Prompt -
Reproduce only the lines of the material below that start at the line containing "control write starts where R456 bars it. -/" and stop at the line containing "v with cairnBuf". Keep both end lines.

Records to process section start

-- ==== Sys2Proof/Machine/NvmOps.lean ====
section
/-!
DEFINITION. Sys2Proof/Machine/NvmOps.lean: settings, two-phase stores, staging and the Cairn write (chapter 16).
-/

namespace Sys2Proof.Machine

/-! ### Settings (R457) -/

/-- The settings as a settings store writes them. -/
def State.snapshot (s : State) : Settings :=
  { tileId := s.wall.id, wallEpoch := s.cmd.wallEpoch, settingsEpoch := s.cmd.settingsEpoch, tileUid := s.nvm.settingsUid
    sev := s.flt.sev, rateA := s.age.startA, rateB := s.age.startB, envLimit := s.col.limit, phasesM1 := s.led.phasesM1
    ledVlim := pack [(0, s.led.vminMv), (16, s.led.vmaxMv)], plimitW := s.led.plimitW, kneeC := s.led.kneeC
    levels := s.age.ovr, exclude := s.age.exclude
    ageCtrl := BitVec.ofNat 3 (b2n s.age.ledgerEn + 2 * b2n s.age.planEn + 4 * b2n s.age.avsEn)
    avsAddr := s.age.avsAddr, avsExp := s.age.avsExp, avsLim := pack [(0, s.age.avsVmin), (16, s.age.avsVmax)]
    ntcCfg := s.therm.ntcCfg, ntcMap0 := s.therm.ntcMap0, ntcMap1 := s.therm.ntcMap1 }

/-- F_L (R458): the format of the newest valid copy of area L; 1 where it holds none (DESIGN CHOICE, log entry 5). -/
def State.formatL (s : State) : Nat :=
  match (s.nvm.area s.bootRec.areaL).newest (settingsLayout s.bootRec.areaL) with | some c => c.format | none => 1

/-- The settings put in force. -/
def State.applySettings (s : State) (x : Settings) : State :=
  { s with
    wall := { s.wall with id := x.tileId }
    cmd := { s.cmd with wallEpoch := x.wallEpoch, settingsEpoch := x.settingsEpoch }
    nvm := { s.nvm with settingsUid := x.tileUid }
    flt := { s.flt with sev := x.sev }
    age := { s.age with
      startA := x.rateA, startB := x.rateB, ovr := x.levels, exclude := x.exclude, ledgerEn := x.ageCtrl.getLsbD 0, planEn := x.ageCtrl.getLsbD 1
      avsEn := x.ageCtrl.getLsbD 2, avsAddr := x.avsAddr, avsExp := x.avsExp, avsVmin := fld x.avsLim 11 0, avsVmax := fld x.avsLim 27 16 }
    col := { s.col with limit := x.envLimit, limitActive := x.envLimit }
    led := { s.led with phasesM1 := x.phasesM1, vminMv := fld x.ledVlim 12 0, vmaxMv := fld x.ledVlim 28 16, plimitW := x.plimitW
                        kneeC := x.kneeC }
    therm := { s.therm with ntcCfg := x.ntcCfg, ntcMap0 := x.ntcMap0, ntcMap1 := x.ntcMap1 } }

/-! ### Stores (R453, R454) -/

/-- The code of a store that fails: the spec says that it reports its failure and states no code. A free value other than OK
(log entry 14). -/
def State.failCode (s : State) : Byte := BitVec.ofNat 8 (1 + (Config.freeWord s.free).toNat % 255)

/-- A settings store starts (R457), unless the NVM is fenced (R417) or nothing new may start (R456); while one runs, a further
one starts when it is over. -/
def State.startSettings (s : State) : State :=
  if s.unitFenced 9 || s.pwr.noNewStore then s
  else if s.nvm.storing .settings then s.onNvm fun v => { v with settingsAgain := true }
  else s.onNvm fun v => { v with jobSettings := some s.snapshot, stKind := 0, stValid := false, stFresh := false, settingsAgain := false }

/-- The words of the retained region (R219): data-memory words 3,840 to 4,095. -/
def State.retainedWords (s : State) : Sparse Word :=
  (s.tum.dmem.filter fun p => decide (3840 ≤ p.1)).map fun p => (p.1 - 3840, p.2)

/-- A store of the retained region starts (R219). -/
def State.startRetained (s : State) : State :=
  if s.pwr.noNewStore then s
  else (s.onNvm fun v => { v with jobRetained := some s.retainedWords }).onTum fun m => { m with storeValid := false, storeFresh := false }

/-- A program store (R217, R218): the image is checked first, and an image that fails is reported and not stored; while the NVM is
fenced the store reports FENCED, while one runs BUSY. None of
these ends the VALID = 0 of a store that runs (R59). -/
def State.startProgStore (s : State) : State :=
  if s.pwr.noNewStore then s
  else if progCheck s != stOk then s.reportProg
  else if s.unitFenced 9 then s.onTum fun m => { m with progCode := stFenced, progFresh := true }
  else if s.nvm.storing .program then s.onTum fun m => { m with progCode := stBusy, progFresh := true }
  else (s.onNvm fun v => { v with jobProg := some s.tum.prog }).onTum fun m => { m with progValid := false, progFresh := false }

/-- The fields of a background erase that starts (R454). -/
def Nvm.eraseLater (v : Nvm) (k : StoreKind) : Nvm := { v with erasing := v.erasing ++ [k] }

/-- A SHUTDOWN command whose stores are all over is replied to, with the ledger store’s CODE (R251). -/
def State.checkShutdown (s : State) : State :=
  match s.cmd.shutdownFrom with
  | none => s
  | some o =>
    if s.age.busy || s.nvm.jobSettings.isSome || s.nvm.settingsAgain || s.col.userStore then s
    else (s.onCmd fun c => { c with shutdownFrom := none }).reply o stOk (leBytes 4 s.age.code.toNat) false

/-- The result of a STORE of kind 0 or 3 (R474). -/
def State.storeResult (s : State) (kind : Nat) (code : Byte) : State :=
  s.onNvm fun v => { v with stCode := code, stKind := kind, stValid := true, stFresh := true }

/-- A store of settings is over (R457). -/
def State.settingsDone (s : State) (ok : Bool) : State :=
  match s.nvm.jobSettings with
  | none => s
  | some x =>
    let free := s.onNvm fun v => { v with jobSettings := none }.eraseLater .settings
    if ok then
      (((free.onNvm fun v => v.onArea s.areaUsed fun p => p.store (settingsLayout s.areaUsed) x v.formatUsed).storeResult 0 stOk).fire 22).checkShutdown
    else (((free.storeResult 0 s.failCode).takeFree).raise 0xD1 0).checkShutdown

/-- A store of the retained region is over (R219). -/
def State.retainedDone (s : State) (ok : Bool) : State :=
  match s.nvm.jobRetained with
  | none => s
  | some x =>
    let free := s.onNvm fun v => { v with jobRetained := none }.eraseLater .retained
    let result := fun (s : State) (c : Byte) => s.onTum fun m => { m with storeCode := c, storeValid := true, storeFresh := true }
    if ok then (result (free.onNvm fun v => { v with retained := v.retained.store retainedLayout x 1 }) stOk).fire 22
    else (result free.takeFree s.failCode).raise 0xD1 0

/-- A program store is over (R218): the copy that it wrote is its image, of the GENERATION that the image bears. -/
def State.programDone (s : State) (ok : Bool) : State :=
  match s.nvm.jobProg with
  | none => s
  | some x =>
    let free := s.onNvm fun v => { v with jobProg := none }.eraseLater .program
    let result := fun (s : State) (c : Byte) => s.onTum fun m => { m with progCode := c, progValid := true, progFresh := true }
    if ok then
      let s1 := free.onNvm fun v => { v with prog := v.prog.store programLayout x 0 }
      ((result s1 stOk).onTum fun m => { m with progCopy := s.nvm.prog.next programLayout }).fire 22
    else (result free.takeFree s.failCode).raise 0xD1 0

/-! ### Firmware slots (R460 to R467) -/

/-- A firmware slot. -/
def Nvm.slot (v : Nvm) (k : Bool) : FwSlot := if k then v.slot1 else v.slot0

/-- The NVM with one firmware slot changed. -/
def Nvm.onSlot (v : Nvm) (k : Bool) (f : FwSlot → FwSlot) : Nvm :=
  if k then { v with slot1 := f v.slot1 } else { v with slot0 := f v.slot0 }

/-- BODY_LEN of a slot’s header. -/
def FwSlot.bodyLen (x : FwSlot) : Nat := leAt x.header 0x00C 4

/-- Row 1 of R361: the header breaks no rule of R460. -/
def headerOk (h : List Byte) : Bool :=
  h.length == 1024 && leAt h 0 4 == 0x57465658 && leAt h 4 4 == 1 && leAt h 8 4 == 0x0B0E1024
    && decide (4 ≤ leAt h 0xC 4 ∧ leAt h 0xC 4 ≤ 1047552) && leAt h 0xC 4 % 4 == 0
    && decide (1 ≤ leAt h 0x18 4 ∧ leAt h 0x18 4 ≤ 65535) && decide (1 ≤ leAt h 0x1C 4 ∧ leAt h 0x1C 4 ≤ leAt h 0x18 4)
    && decide (leAt h 0x20 4 < leAt h 0xC 4) && (slice h 0x24 12).all (· == 0) && (slice h 0x60 32).all (· == 0)
    && (slice h 0x240 448).all (· == 0)

/-- Rows 1 to 5 of R361 on a header; COUNTERSIG must be zero without POLICY.COUNTERSIGN (R460). After a failed known-answer test nothing verifies: row 2 fails (R361). -/
def State.headerCheck (s : State) (h : List Byte) : Byte :=
  if !headerOk h || (!s.ward.policy.getLsbD 0 && !(slice h 0x1E0 96).all (· == 0)) then stBadLen
  else if !s.ward.katOk || !certOk (slice h 0x80 256) 1 then stBadSig
  else if !ecdsaOk (certKey (slice h 0x80 256)) (slice h 0 0x180) (slice h 0x180 96) then stBadSig
  else if leAt h 0x10 4 < s.ward.arbFw.toNat then stStale
  else if s.ward.policy.getLsbD 0 && !ecdsaOk s.ward.ownerPub (slice h 0 0x1E0) (slice h 0x1E0 96) then stBadSig
  else stOk

/-- Row 6 of R361: the body’s digest; a slot with a page that cannot be read has none (R451). -/
def FwSlot.digestOk (x : FwSlot) : Bool := !x.bad && x.body.length == x.bodyLen && sha384 x.body == slice x.header 0x30 48

/-- A slot verifies (R361). -/
def State.slotOk (s : State) (k : Bool) : Bool :=
  s.headerCheck (s.nvm.slot k).header == stOk && (s.nvm.slot k).digestOk

/-- The slot that staging writes: the one that does not run, and without a valid image the one that is not CONFIRMED, slot 0 when
neither is (R461, R468). -/
def State.stageSlot (s : State) : Bool :=
  if s.eng.noImage then s.bootRec.slot0 == .confirmed else !s.nvm.runSlot

/-- UPDATE is left for the state before it (R22). Where that is LIT, R24 says that LIT is entered only from DARK by light-on: the model
takes R22’s row, since content stayed lit through UPDATE (R22, table of states: "As before entry"), and does not test R24’s conditions
again (DESIGN CHOICE, log entry 72). -/
def State.leaveUpdate (s : State) : State :=
  if s.eng.st != .update then s
  else if s.eng.beforeUpdate == .dark then s.enterDark
  else s.setEng s.eng.beforeUpdate

/-- Staged bytes that still wait to be programmed (R462): 512 B leave every 400 µs. -/
def State.staged (s : State) : Nat := s.nvm.waiting - 512 * ((s.time.local_ - s.nvm.progAt) / (400000 * 65536))

/-- Body data offered to staging (R462): the first matching row; true when it is queued. What is queued once R456 bars new page programs is
never programmed. -/
def State.stage (s : State) (offset : Nat) (data : List Byte) : Bool × State :=
  let slot := s.nvm.slot s.nvm.updTarget
  let drop := s.onNvm fun v => { v with drops := inc 16 v.drops }
  if s.nvm.phase != .receiving then (false, drop)
  else if offset ≠ s.nvm.nextOffset.toNat ∨ slot.bodyLen < offset + data.length then (false, drop)
  else if 65536 ≤ s.staged then (false, drop)
  else
    (true, s.onNvm fun v =>
      { v.onSlot v.updTarget fun x => if s.pwr.noNewStore then x else { x with body := x.body ++ data } with
        nextSeq := v.nextSeq + 1
        nextOffset := BitVec.ofNat 32 (offset + data.length)
        waiting := s.staged + data.length
        progAt := if s.staged = 0 then s.time.local_
          else v.progAt + (s.time.local_ - v.progAt) / (400000 * 65536) * (400000 * 65536)
        phase := if offset + data.length = slot.bodyLen then .verifying else v.phase })

/-- The conditions of R466 but for AUTO_CONFIRM or the CONFIRM write. A trial whose timer has expired confirms no more (R467), and no boot
control write starts where R456 bars it. -/
def State.mayConfirm (s : State) : Bool :=
  s.nvm.trial && s.nvm.migrated && !s.nvm.s3Seen && s.running && !s.nvm.fallbackDue && !s.pwr.noNewStore
    && (match s.nvm.darkAt with | some t => decide (s.nvm.holdS * 1000000000 * 65536 ≤ s.time.local_ - t) | none => false)

/-- Confirmation (R466): one boot control write; ARB_FW raised; the freed area erased. -/
def State.confirmTrial (s : State) : State :=
  let run := s.nvm.runSlot
  let freed := s.bootRec.areaL
  let blank : Copy Settings := { body := {} }
  let s1 := s.writeBoot fun b =>
    { (if b.slot (!run) == .confirmed then b.setSlot (!run) .old else b).setSlot run .confirmed with areaL := !b.areaL, tries := 0 }
  ((s1.onNvm fun v =>
      { v.onArea freed fun _ => { c0 := blank, c1 := blank } with trial := false, confirmAsked := false }).onWard
    fun w => { w with arbFw := BitVec.ofNat 32 (max w.arbFw.toNat (leAt (s.nvm.slot run).header 0x10 4)) }).logEvent logConfirm (b2n run) []

/-- A trial ends unconfirmed (R467): the slot INVALID, FW_FALLBACK raised and logged, and the reset. -/
def State.fallback (s : State) : State :=
  (((s.writeBoot fun b => b.setSlot s.nvm.runSlot .invalid).logEvent logFallback (b2n s.nvm.runSlot) []).raise 0xD2 0).resetWith .fallback

/-! ### The Cairn plane (R469, R470) -/

/-- The bytes of a plane. -/
def planeBytes (p : Sparse Word) : List Byte := wordBytes 65536 p

/-- A START of a Cairn write. -/
def State.cairnStart (s : State) : State := s.onNvm fun v => { v with cairnOpen := true, cairnBuf := [], cairnCount := 0 }

/-- The next word of the plane; further words than 65,536 are discarded (R469). -/
def State.cairnData (s : State) (w : Word) : State :=
  s.onNvm fun v =>
    if v.cairnOpen && decide (v.cairnCount < 65536) then
      { v with cairnBuf := sset 0 v.cairnCount w v.cairnBuf, cairnCount := v.cairnCount + 1 } else v

/-- A COMMIT of a Cairn write (R469): the word count, then the CRC; then the plane goes through the journal (R455). -/
def State.cairnCommit (s : State) : State :=
  let v := s.nvm
  let result := fun c => s.onNvm fun v => { v with cairnCode := c, cairnValid := true, cairnFresh := true }
  if !v.cairnOpen || v.cairnCount ≠ 65536 then result stBadLen
  else if crc32 (planeBytes v.cairnBuf) ≠ v.cairnCrc.toNat then result stBadSig
  else if s.unitFenced 9 then result stFenced
  else if s.pwr.noNewStore then s
  else s.onNvm fun v =>
    { v with journal := some (v.cairnBuf, { palette := v.pal, crc := v.cairnCrc }), cairnValid := false, cairnFresh := false, cairnOpen := false }

/-- The home of a committed journal entry is written, and the entry erased (R455). -/
def Nvm.replay (v : Nvm) : Nvm :=
  match v.journal with
  | none => v
  | some (p, h) => { v with plane := p, planeBad := false, cairnHdr := (v.cairnHdr.store cairnLayout h 1).eraseNext cairnLayout, journal := none }

/-- The stored plane is valid: its header is, and the CRC matches (R469). -/
def Nvm.planeValid (v : Nvm) : Bool :=
  !v.planeBad && match v.cairnHdr.newest cairnLayout with | some c => crc32 (planeBytes v.plane) == c.body.crc.toNat | none => false

/-- A Cairn write is over (R455, R469): its home and header are written, or it has failed. -/
def State.cairnDone (s : State) (ok : Bool) : State :=
  if s.nvm.journal.isNone then s
  else if ok then
    s.onNvm fun v =>
      let v1 := v.replay
      { v1 with planeOk := v1.planeValid, cairnCode := stOk, cairnValid := true, cairnFresh := true, reload := true }
  else ((s.onNvm fun v => { v with journal := none, cairnCode := s.failCode, cairnValid := true, cairnFresh := true }).takeFree).raise 0xD1 0

/-- The renderer loads the plane into SRAM (R470). -/
def State.loadPlane (s : State) : State :=
  let v := s.nvm
  (s.onRings fun u =>
    { u with
      sram := v.plane, sramOk := v.planeOk
      sramCrc := match v.cairnHdr.newest cairnLayout with | some c => c.body.crc | none => 0
      palette := match v.cairnHdr.newest cairnLayout with | some c => c.body.palette | none => List.replicate 9 0 }).onNvm fun v => { v with reload := false }

end Sys2Proof.Machine
end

Records to process section end

Output of the task -
control write starts where R456 bars it. -/
def State.mayConfirm (s : State) : Bool :=
  s.nvm.trial && s.nvm.migrated && !s.nvm.s3Seen && s.running && !s.nvm.fallbackDue && !s.pwr.noNewStore
    && (match s.nvm.darkAt with | some t => decide (s.nvm.holdS * 1000000000 * 65536 ≤ s.time.local_ - t) | none => false)

/-- Confirmation (R466): one boot control write; ARB_FW raised; the freed area erased. -/
def State.confirmTrial (s : State) : State :=
  let run := s.nvm.runSlot
  let freed := s.bootRec.areaL
  let blank : Copy Settings := { body := {} }
  let s1 := s.writeBoot fun b =>
    { (if b.slot (!run) == .confirmed then b.setSlot (!run) .old else b).setSlot run .confirmed with areaL := !b.areaL, tries := 0 }
  ((s1.onNvm fun v =>
      { v.onArea freed fun _ => { c0 := blank, c1 := blank } with trial := false, confirmAsked := false }).onWard
    fun w => { w with arbFw := BitVec.ofNat 32 (max w.arbFw.toNat (leAt (s.nvm.slot run).header 0x10 4)) }).logEvent logConfirm (b2n run) []

/-- A trial ends unconfirmed (R467): the slot INVALID, FW_FALLBACK raised and logged, and the reset. -/
def State.fallback (s : State) : State :=
  (((s.writeBoot fun b => b.setSlot s.nvm.runSlot .invalid).logEvent logFallback (b2n s.nvm.runSlot) []).raise 0xD2 0).resetWith .fallback

/-! ### The Cairn plane (R469, R470) -/

/-- The bytes of a plane. -/
def planeBytes (p : Sparse Word) : List Byte := wordBytes 65536 p

/-- A START of a Cairn write. -/
def State.cairnStart (s : State) : State := s.onNvm fun v => { v with cairnOpen := true, cairnBuf := [], cairnCount := 0 }

/-- The next word of the plane; further words than 65,536 are discarded (R469). -/
def State.cairnData (s : State) (w : Word) : State :=
  s.onNvm fun v =>
    if v.cairnOpen && decide (v.cairnCount < 65536) then
      { v with cairnBuf := sset 0 v.cairnCount w v.cairnBuf, cairnCount := v.cairnCount + 1 } else v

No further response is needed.